As auditors are required to exercise personal judgment, care, regular skills and expected skills from other auditors, this means that evaluating auditors when investigating negligence cases requires comparisons to be drawn between the auditing procedures carried out by auditors with the care criterion; this includes procedures that other auditors would follow in the same conditions, i.e. if it is confirmed that an auditor was remiss in carrying out these procedures, thus he became negligent (Kadous 2000).

Thus, in practice, due professional care is determined, or the performance level is compared with auditor performance (defendant) in order to explore the extent of negligence when carrying out professional duties, which is carried out by the experts appointed by the courts before which the case against this auditor is raised. This means establishing the level of due professional care for a particular situation completed after the auditor has completed the auditing process. As a result of this, researchers agree that the due care criterion is vague as the auditor does not know in advance before beginning auditing. Furthermore, experts appointed by the court may have more information than what the auditor had relied upon when giving his opinion; this may lead to a hindsight of due care, or well-known hindsight, resulting from late awareness (Anderson et al., 1997; Kadous 2000).

In the same context, the study of Kadous (2000) indicates that determining the due care criterion after completing the auditing process may lead to auditing failure consequences on the care level of the required auditing. This study concludes that there is a forward relationship between the intensity of results based on auditing failure on the one hand and the due care level of the auditor on the other hand—an increased intensity of results or losses (e.g. workers lose their jobs, expose to several parties to

loss, firm failure), increase of due care level determined by the court. Some authors (Bonner et al., 1998) suggest that the nature of the fraud committed in financial statements has an influence on the understanding of the jury and judges of the auditor’s responsibility.

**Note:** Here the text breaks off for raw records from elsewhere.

theorem State.Halts.spanOf {s t : State} {c : Fin 4} {q : Cause} (h : s.Halts t c q) (n : Nat) : t.spanOf n = s.spanOf n := by
  rw [show t = _ from h, State.setCtx_spanOf]

/-- A halt that begins leaves the macros in flight as they are. -/
theorem State.Halts.runAt {s t : State} {c : Fin 4} {q : Cause} (h : s.Halts t c q) (e : Bool) (i : Nat) : t.runAt c e i = s.runAt c e i := by
  rw [show t = _ from h, State.runAt, State.setCtx_ctxOf_self]
  cases e <;> rfl

/-- A failed check of a context that runs begins its halt with the check's code. -/
theorem State.raiseFail_halts {s : State} {c : Fin 4} (m : MacroRun) (f : Fail) (h : s.runs c = true) :
    s.Halts (s.raiseFail c m f) c { m.cause f.code with detail := f.detail } := s.raise_halts _ h

theorem firstFail_pair (a b : Option Fail) : firstFail [a, b] = a.or b := by
  cases a <;> cases b <;> rfl

/-! ## DESCRIPTOR_SNAPSHOT (R96, R228) -/

/-- The snapshot that the row takes of a macro in this beat. -/
def State.snapshotOf (s : State) (c : Fin 4) (m : MacroRun) : MacroRun :=
  m.snapshot ((s.ctxOf c).descsAt s.time.beat) ((m.blockRead.map BlockRead.seen).getD s.mem)

/-- The first check of a macro's fields and of the descriptors it names that fails. -/
def State.snapshotFail (s : State) (c : Fin 4) (x : Bool) (i : Nat) (m : MacroRun) : Option Fail :=
  firstFail [m.fieldFail (s.ctxOf c).cplMode, (s.setRun c x i (s.snapshotOf c m)).namedFail c (s.snapshotOf c m)]

/-- A check that finds no error leaves the state alone. -/
theorem State.storeRead_clean (s : State) (c : Fin 4) (m : MacroRun) (handle : Nat) : s.storeRead c m 0 handle = (s, false) := by
  unfold State.storeRead
  cases s.lowestSpan c <;> rfl

/-- The state after a double-bit error of the descriptor store: the span counts it, and the context halts (R488). -/
def State.storeLost (s : State) (c : Fin 4) (m : MacroRun) (span handle : Nat) : State :=
  (s.takeFree.2.setSpan span { s.spanOf span with uncorr := satAdd (s.spanOf span).uncorr 1 }).raise c
    { m.cause 0x0A05 with detail := hwDetail 4 span 0xFFFF s.takeFree.1.toNat handle }

theorem State.storeRead_double {s : State} {c : Fin 4} {m : MacroRun} {span handle : Nat} (hs : s.lowestSpan c = some span)
    (hd : (m.descs.find handle).isSome = true) : s.storeRead c m 2 handle = (s.storeLost c m span handle, true) := by
  obtain ⟨d, hd⟩ := Option.isSome_iff_exists.1 hd
  simp only [State.storeRead, hs, hd]
  rfl

section
variable {s : State} {c : Fin 4} {x : Bool} {i : Nat} {m : MacroRun}

/-- The row takes a macro without a snapshot that is the oldest of its stream, or next to it. -/
structure State.TakesSnapshot (s : State) (c : Fin 4) (x : Bool) (i : Nat) (m : MacroRun) : Prop where
  runs : s.runs c = true
  first : ((s.ctxOf c).stream x).firstRun (fun m => !m.snapped && !m.isShort) = some (i, m)
  near : i ≤ 1

theorem State.TakesSnapshot.guard (h : s.TakesSnapshot c x i m) : ¬(!s.inBeat c || decide (i > 1)) = true := by
  have := h.near
  simp [State.runs_inBeat h.runs]
  omega

theorem State.snapshotNext_fails {f : Fail} (errors : Fin 3) (handle : Nat) (h : s.TakesSnapshot c x i m)
    (hf : s.snapshotFail c x i m = some f) :
    s.snapshotNext c x errors handle = (s.setRun c x i (s.snapshotOf c m)).raiseFail c m f := by
  unfold State.snapshotFail State.snapshotOf at *
  simp only [State.snapshotNext, h.first, hf]
  rw [if_neg h.guard]

theorem State.snapshotNext_double {span handle : Nat} (h : s.TakesSnapshot c x i m) (hf : s.snapshotFail c x i m = none)
    (hd : ((s.snapshotOf c m).descs.find handle).isSome = true) (hs : s.lowestSpan c = some span) :
    s.snapshotNext c x 2 handle = s.storeLost c (s.snapshotOf c m) span handle := by
  have hread := State.storeRead_double hs hd
  unfold State.snapshotFail State.snapshotOf at *
  simp only [State.snapshotNext, h.first, hf, hread]
  rw [if_neg h.guard]

/-- A macro without a block, or whose block has been read, gets its snapshot. -/
theorem State.snapshotNext_latches (handle : Nat) (h : s.TakesSnapshot c x i m) (hf : s.snapshotFail c x i m = none)
    (hb : m.block = none ∧ m.blockRead = none ∨ ∃ r, m.blockRead = some r ∧ r.todo = [] ∧ r.out = 0) :
    s.snapshotNext c x 0 handle = s.setRun c x i (s.snapshotOf c m) := by
  unfold State.snapshotFail State.snapshotOf at *
  simp only [State.snapshotNext, h.first, hf, State.storeRead_clean]
  rw [if_neg h.guard]
  rcases hb with ⟨hblock, hread⟩ | ⟨r, hread, htodo, hout⟩
  · simp only [hblock, hread]
  · simp only [hread, htodo, hout, List.isEmpty_nil, decide_true, Bool.and_self, if_true]

/-- A macro whose block has not been read asks for it through the pier of the lowest span. -/
theorem State.snapshotNext_reads {k : BlockKind} {b span : Nat} (handle : Nat) (h : s.TakesSnapshot c x i m)
    (hf : s.snapshotFail c x i m = none) (hblock : m.block = some (k, b)) (hb : b ≠ 0) (hread : m.blockRead = none)
    (hs : s.lowestSpan c = some span) :
    s.snapshotNext c x 0 handle = s.readBlock c x i (8 * m.index + m.slot) m
      { pier := span, todo := blockRanges ((s.snapshotOf c m).descs.get b 0) k.bytes } := by
  unfold State.snapshotFail State.snapshotOf at *
  simp only [State.snapshotNext, h.first, hf, State.storeRead_clean]
  rw [if_neg h.guard]
  simp only [hblock, hread, hs, if_neg hb]

/-- The reads that have gone out and those left over are together the block's. -/
theorem State.readBlock_spec (id : Nat) (r : BlockRead) (h : (s.runAt c x i).isSome = true) :
    ∃ r', (s.readBlock c x i id m r).runAt c x i = some { m with blockRead := some r' } ∧ r'.pier = r.pier ∧
      r'.out + r'.todo.length = r.out + r.todo.length ∧ (s.readBlock c x i id m r).mem = s.mem ∧
      ((s.readBlock c x i id m r).ctxOf c).halt = (s.ctxOf c).halt := by
  refine ⟨_, State.setRun_runAt _ _ h, rfl, ?_, rfl, State.setRun_halt ..⟩
  simp only [List.length_drop]
  omega

/-- A double-bit error of a context that runs halts it, and is counted; no snapshot is latched (R488). -/
theorem State.storeLost_spec (q : MacroRun) (span handle : Nat) (h : s.runs c = true) :
    ∃ k, ((s.storeLost c q span handle).ctxOf c).halt = some k ∧ k.code = 0x0A05 ∧ (s.storeLost c q span handle).mem = s.mem ∧
      ((s.storeLost c q span handle).spanOf span).uncorr = satAdd (s.spanOf span).uncorr 1 ∧
      (s.storeLost c q span handle).runAt c x i = s.runAt c x i := by
  have hh := (s.takeFree.2.setSpan span { s.spanOf span with uncorr := satAdd (s.spanOf span).uncorr 1 }).raise_halts
    { q.cause 0x0A05 with detail := hwDetail 4 span 0xFFFF s.takeFree.1.toNat handle } h
  refine ⟨_, hh.began, rfl, hh.mem, ?_, hh.runAt x i⟩
  rw [State.storeLost, hh.spanOf, State.setSpan_spanOf_self]

end

/-! ## WALKER_PLAN (R191, R194, R215) -/

section
variable {s : State} {c : Fin 4} {x : Bool} {i : Nat} {m : MacroRun}

/-- The row plans the oldest macro of a stream without a plan, once it has its snapshot. -/
structure State.TakesPlan (s : State) (c : Fin 4) (x : Bool) (i : Nat) (m : MacroRun) : Prop where
  runs : s.runs c = true
  snapped : m.snapped = true
  first : ((s.ctxOf c).stream x).firstRun (fun m => m.plan.isNone && !m.isShort) = some (i, m)

/-- The first of the checks before the shape that fails. -/
def State.planFail (s : State) (c : Fin 4) (m : MacroRun) : Option Fail :=
  firstFail [(s.draft c m).fail, (s.draft c m).overlapFail, (s.ctxOf c).channelFail (s.draft c m), (s.ctxOf c).queueFail m]

theorem State.TakesPlan.guard (h : s.TakesPlan c x i m) : ¬(!s.inBeat c || !m.snapped) = true := by
  simp [State.runs_inBeat h.runs, h.snapped]

theorem State.planNext_fails {f : Fail} (h : s.TakesPlan c x i m) (hf : s.planFail c m = some f) : s.planNext c x = s.raiseFail c m f := by
  unfold State.planFail at hf
  simp only [State.planNext, h.first, hf]
  rw [if_neg h.guard]

theorem State.planNext_plans {k : Nat} (h : s.TakesPlan c x i m) (hf : s.planFail c m = none)
    (hl : (s.draft c m).lateFail (s.ctxOf c) m (s.ctxOf c).tileArea = .ok k) (hs : s.seamFail c m (s.draft c m) k = none) :
    s.planNext c x = s.planned c x i m (s.draft c m) ((s.draft c m).plan m (s.spansFor c) (s.ctxOf c).tileArea k) := by
  unfold State.planFail at hf
  simp only [State.planNext, h.first, hf, hl, hs]
  rw [if_neg h.guard]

Some authors (Schwartz 1997; Radahakrishnan 1999) argue that the inability of auditors to predicate the due care criterion shall be used in evaluating their performance, which may be an incentive for them to increase their auditing effort or present more conservative opinions in terms of auditing reports so as to reduce the possibility of their exposure to litigation risk or to negligence (Kinney & Nelson 1996).

3.2.2 The Third Party

Generally, we can define the third party, i.e. those with the right to litigate the auditor legally (Boynton & Kell 1999) as:

 Primary beneficiary: indicates a known person, his name given in advance to the auditor, as he will be the main user or primary beneficiary of the auditing results and auditing reports. For example, a client informs an auditor before beginning the auditing. Then this auditing report will be used in obtaining a loan from a particular bank. In this case, the bank is considered as the primary beneficiary of the auditing.

 Other beneficiaries: a category of users, their names are not given in advance to the auditor, but they depend on his opinion when making their decisions related to audited firms. Examples of this category are stockholders, prospective investors, creditors and others who use financial statements.

From the above-mentioned, it is clear that the third party who has the right to litigate auditors, due to injuries incurred resulting from his depending on misleading financial statements accredited by the auditor, belongs to different categories with branched and conflicting interests. Nobody calls an auditor to reconcile between the interests of these categories or to care for their interests to the same degree. Moreover, opening the door to legal responsibility for the third party to litigate the auditor ultimately exposes the auditor to arbitrary requirements, causing the greatest injury to the auditing profession.